____ Working data

-- ==== Sys2Proof/Machine/Link.lean ====
section
/-! DEFINITION. The link layer (02_lualyn_link.md): training and link states, link items, reception, link-level retry, and the
host bridge. -/

namespace Sys2Proof.Machine

/-! ### Link states (R39 to R42) -/

/-- ENABLE set: DISABLED → DETECT, at the first rate (R39, R40), while the data path runs (R566). -/
def portUp (s : State) (p : Nat) : State :=
  if (s.port p).st = .disabled ∧ s.power.state = 3 then
    s.modPort p fun st => { st with st := .detect, tryRate := firstRate s p, fails := 0 }
  else s

/-- ENABLE cleared: → DISABLED (R39). A DOWN item tells an ACTIVE peer: DEDUCED from R46. -/
def portOff (s : State) (p : Nat) : State :=
  if (s.port p).st = .active then portTo (sendItem s p 0x06 0) p .disabled 0 else portTo s p .disabled 0

/-- A write of ENABLE (0x3000.01). -/
def setPortEnable (s : State) (by_ : Caller) (p v : Nat) : Ans :=
  guardRole s (portOk s p && oprOver s by_ (portOwner s p)) <|
  guardRange s (decide (v < 2)) <|
  let s := s.setO (portObj p 0 1) v
  Ans.ok (if v = 1 then portUp s p else portOff s p)

def execPortEnable (by_ : Caller) (p : Port) (v : BitVec 8) (s : State) : Host.Outcome State Fault Refusal :=
  (setPortEnable s by_ p.val v.toNat).out by_

/-- A lane of the port is under self-test: the port stays in DETECT (R434). -/
def laneInTest (s : State) (p : Nat) : Bool := (List.range 4).any fun l => (s.unit (3 * 2 ^ 24 + 4 * p + l)).st == 1

/-- Signal on all lanes: DETECT → TRAIN (R39). -/
def execSignalDetect (p : Port) (s : State) : Host.Outcome State Fault Refusal :=
  .next (if (s.port p).st = .detect ∧ laneInTest s p = false then s.modPort p fun st => { st with st := .train } else s)

/-- Both ends trained: TRAIN → ALIGN; a port in RETRAIN goes on to its alignment (R39). -/
def execTrainComplete (p : Port) (s : State) : Host.Outcome State Fault Refusal :=
  .next (match (s.port p).st with
    | .train => s.modPort p fun st => { st with st := .align }
    | .retrain => s.modPort p fun st => { st with realign := true }
    | _ => s)

/-- A TRAIN or ALIGN failure: counted, → DETECT; after two in a row at one rate the other permitted rate is tried (R40). -/
def trainFail (s : State) (p : Nat) : State :=
  let st := s.port p
  let n := st.fails + 1
  let other := 3 - st.tryRate
  let st := { st with st := .detect, fails := if 2 ≤ n then 0 else n,
                      tryRate := if 2 ≤ n && ratePermitted s p other then other else st.tryRate }
  (s.setPort p st).bump (portObj p 1 7) 1

def execTrainTimeout (p : Port) (s : State) : Host.Outcome State Fault Refusal :=
  .next (if (s.port p).st = .train then trainFail s p else s)

/-- A port enters ACTIVE: LINK_UP, and LINK_FALLBACK at 106.25 Gb/s while 212.5 Gb/s is permitted (R96). -/
def enterActive (s : State) (p : Nat) : State :=
  let st := s.port p
  let s := s.setPort p { st with st := .active, realign := false, fails := 0, rate := st.tryRate }
  let s := raise s 0x0101 (portOwner s p) [(1, p), (1, st.tryRate)]
  let s := if st.tryRate = 2 ∧ ratePermitted s p 1 then raise s 0x0103 (portOwner s p) [(1, p)] else s
  updateXoff s p

/-- The receiver has found the blocks and waits for the beginning of a unit (R44, R45). -/
def startFraming (st : PortSt) : PortSt := { st with resync := true, rxHeld := [], rxBad := false, lockRun := 0 }

/-- FEC lock, deskew and block lock: ALIGN → EXCHANGE, or RETRAIN → ACTIVE without EXCHANGE (R39). -/
def blockLocked (s : State) (p : Nat) : State :=
  match (s.port p).st with
  | .align => s.modPort p fun st => { startFraming st with st := .exchange, capxRun := 0 }
  | .retrain => if (s.port p).realign then enterActive (s.modPort p startFraming) p else s
  | _ => s

def execBlockLock (p : Port) (s : State) : Host.Outcome State Fault Refusal := .next (blockLocked s p)

/-- A port that aligns after RETRAIN exceeds the bound of ALIGN: it goes down to DETECT, and the failure is counted (R39, R40). -/
def realignFail (s : State) (p : Nat) : State :=
  let rate := (s.port p).tryRate
  let s := (portTo s p .detect 1).bump (portObj p 1 7) 1
  s.modPort p fun st => { st with fails := if st.tryRate = rate then 1 else 0 }

def execAlignTimeout (p : Port) (s : State) : Host.Outcome State Fault Refusal :=
  .next (match (s.port p).st with
    | .align => trainFail s p
    | .retrain => if (s.port p).realign then realignFail s p else s
    | _ => s)

/-- What a Skomir says in CAPX (R49): PVER 0b0010, its FID with endpoint byte 0, and PROLE 1. -/
def ownCapx (s : State) (p : Nat) : Capx :=
  { pfid := BitVec.ofNat 24 ((devFid s).toNat / 256 * 256), pport := BitVec.ofNat 8 p, pver := 2,
    prate := BitVec.ofNat 2 (s.port p).tryRate, pccls := BitVec.ofNat 3 (s.o (portObj p 0 3)),
    penc := s.o (portObj p 0 4) == 1, prole := 1 }

/-- TSPEC of a CAPX item (R49). -/
def capxTspec (s : State) (p : Nat) : BitVec 64 := BitVec.ofNat 64 (capxNum (ownCapx s p))

/-- A CAPX item every 1 µs in EXCHANGE, and in HALTED (R39). -/
def execCapxSendTick (p : Port) (s : State) : Host.Outcome State Fault Refusal :=
  .next (match (s.port p).st with
    | .exchange | .halted => sendItem s p 0x04 (capxTspec s p)
    | _ => s)

/-! ### Link items (R46 to R48, R55, R56) -/

/-- Ligature records count an endpoint branch once an ACKSEQ covers its copy (R130). -/
def ligAcked (s : State) (p : Nat) (r : TxRec) : State :=
  if r.pkt.hdr.mcast then
    match s.ligRecs.find? fun x => x.key == hdrKey r.pkt.hdr && !x.closed &&
        x.open_.any (fun b => match b with | .endpoint q => q.val == p | _ => false) with
    | some x => updateLig s { x with deliv := cap4095 (x.deliv + 1), open_ := x.open_.filter fun b =>
        match b with | .endpoint q => q.val != p | _ => true }
    | none => s
  else s

/-- Splits a replay buffer after the packet an ACKSEQ names; none: it names none held. -/
def splitAck : List TxRec → BitVec 16 → Option (List TxRec × List TxRec)
  | [], _ => none
  | r :: rs, a =>
    if r.lseq = a then some ([r], rs)
    else match splitAck rs a with | some (x, y) => some (r :: x, y) | none => none

/-- An ACKSEQ releases every packet up to it (R55). -/
def applyAck (s : State) (p : Nat) (a : BitVec 16) : State :=
  let st := s.port p
  match splitAck st.unacked a with
  | none => s
  | some (done, rest) =>
    let s := s.setPort p { st with unacked := rest, resend := st.resend.filter fun r => rest.any fun x => x.lseq == r.lseq }
    done.foldl (fun s r => ligAcked s p r) s

/-- Applies XOFF and ACKSEQ of a 16-byte item (R48); on a port in service it is a sign of life of the peer (R455). -/
def applyItem (s : State) (p : Nat) (i : LinkItem) : State :=
  let s := s.modPort p fun st => { st with xoffRx := i.xoff }
  let s := if i.ackv then applyAck s p i.ackseq else s
  if linkCarries s p then portHeard s p else s

/-- States in which a port reads link items: block lock is held (R39). -/
def linkReads (s : State) (p : Nat) : Bool :=
  match (s.port p).st with | .exchange | .active | .retrain | .halted => true | _ => false

/-- A 16-byte item: ignored whole when its LCRC fails; else its XOFF and ACKSEQ apply whatever its LTYPE, then `f` (R48). -/
def withItem (s : State) (p : Nat) (i : LinkItem) (f : State → State) : State :=
  if i.lcrcOk && linkReads s p then f (applyItem s p i) else s

/-- What a port records of a CAPX item (R49, R50, R95). DESIGN CHOICE (notes/assumptions/70.md): a PCCLS of 5 to 7, which R49 does not
give, counts as a class above 4. -/
def noteCapx (s : State) (p : Nat) (c : Capx) : State :=
  s.modPort p fun st =>
    { st with capxLast := some c, capxRun := if st.capxLast = some c then st.capxRun + 1 else 1, peerFid := c.pfid,
              peerPort := c.pport, peerRole := c.prole,
              effClass := BitVec.ofNat 3 (max (s.o (portObj p 0 3)) c.pccls.toNat) }

/-- After three identical CAPX items: ACTIVE with LSEQ 0 when the versions are compatible, else HALTED (R39, R42, R52). -/
def finishExchange (s : State) (p : Nat) (c : Capx) : State :=
  if c.pver &&& 2 ≠ 0 then
    enterActive (s.modPort p fun st => { st with txLseq := 0, rxLseq := 0, unacked := [], resend := [], refusing := false }) p
  else
    raise (s.modPort p fun st => { st with st := .halted }) 0x0105 (portOwner s p) [(1, p), (1, c.pver.toNat)]

/-- A CAPX item counts toward the exchange in EXCHANGE only (R39). -/
def capxItem (s : State) (p : Nat) (i : LinkItem) (c : Capx) : State :=
  withItem s p i fun s =>
    if (s.port p).st = .exchange then
      let s := portHeard (noteCapx s p c) p
      if 3 ≤ (s.port p).capxRun then finishExchange s p c else s
    else s

def execCapx (p : Port) (i : LinkItem) (c : Capx) (s : State) : Host.Outcome State Fault Refusal := .next (capxItem s p i c)

/-- EXCHANGE has lasted 1 ms: → DETECT (R39). -/
def execExchangeTimeout (p : Port) (s : State) : Host.Outcome State Fault Refusal :=
  .next (if (s.port p).st = .exchange then s.modPort p fun st => { st with st := .detect } else s)

/-- ACTIVE → RETRAIN with a cause of R41. The peer is asked to retrain: DEDUCED from R46. -/
def enterRetrain (s : State) (p cause : Nat) : State :=
  if (s.port p).st = .active then
    let s := if cause = 3 then s else sendItem s p 0x05 0
    raise (s.modPort p fun st => { st with st := .retrain, realign := false, nakTxRun := 0, nakRxRun := 0 }) 0x0104
      (portOwner s p) [(1, p), (1, cause)]
  else s

/-- FEC_CORRECTED and FEC_UNCORR count the codewords of a reception (0x3002.01, 0x3002.02). -/
def countFec (s : State) (p : Nat) (f : Fec) : State :=
  (s.bump (portObj p 2 1) f.corrected.toNat).bump (portObj p 2 2) f.uncorr.toNat

/-- More than 64 uncorrectable codewords within 1 ms: cause 1 (R41). FEC_UNCORR counts them with the receptions that report them. -/
def execUncorrectableLimit (p : Port) (s : State) : Host.Outcome State Fault Refusal := .next (enterRetrain s p 1)

def rtrnItem (s : State) (p : Nat) (i : LinkItem) : State := withItem s p i fun s => enterRetrain s p 3

def execRtrn (p : Port) (i : LinkItem) (s : State) : Host.Outcome State Fault Refusal := .next (rtrnItem s p i)

/-- A write of RETRAIN (0x3000.05): ACTIVE → RETRAIN, HALTED → DETECT; other states are unchanged (R95). -/
def setRetrain (s : State) (by_ : Caller) (p v : Nat) : Ans :=
  guardRole s (portOk s p && oprOver s by_ (portOwner s p)) <|
  guardRange s (decide (v = 1)) <|
  Ans.ok (match (s.port p).st with
    | .active => enterRetrain s p 4
    | .halted => s.modPort p fun st => { st with st := .detect }
    | _ => s)

def execRetrain (by_ : Caller) (p : Port) (v : BitVec 8) (s : State) : Host.Outcome State Fault Refusal :=
  (setRetrain s by_ p.val v.toNat).out by_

________

Exercise: Determine how many lines of the material include the string "portUp", and give only the resulting number.

Reply to the exercise: 2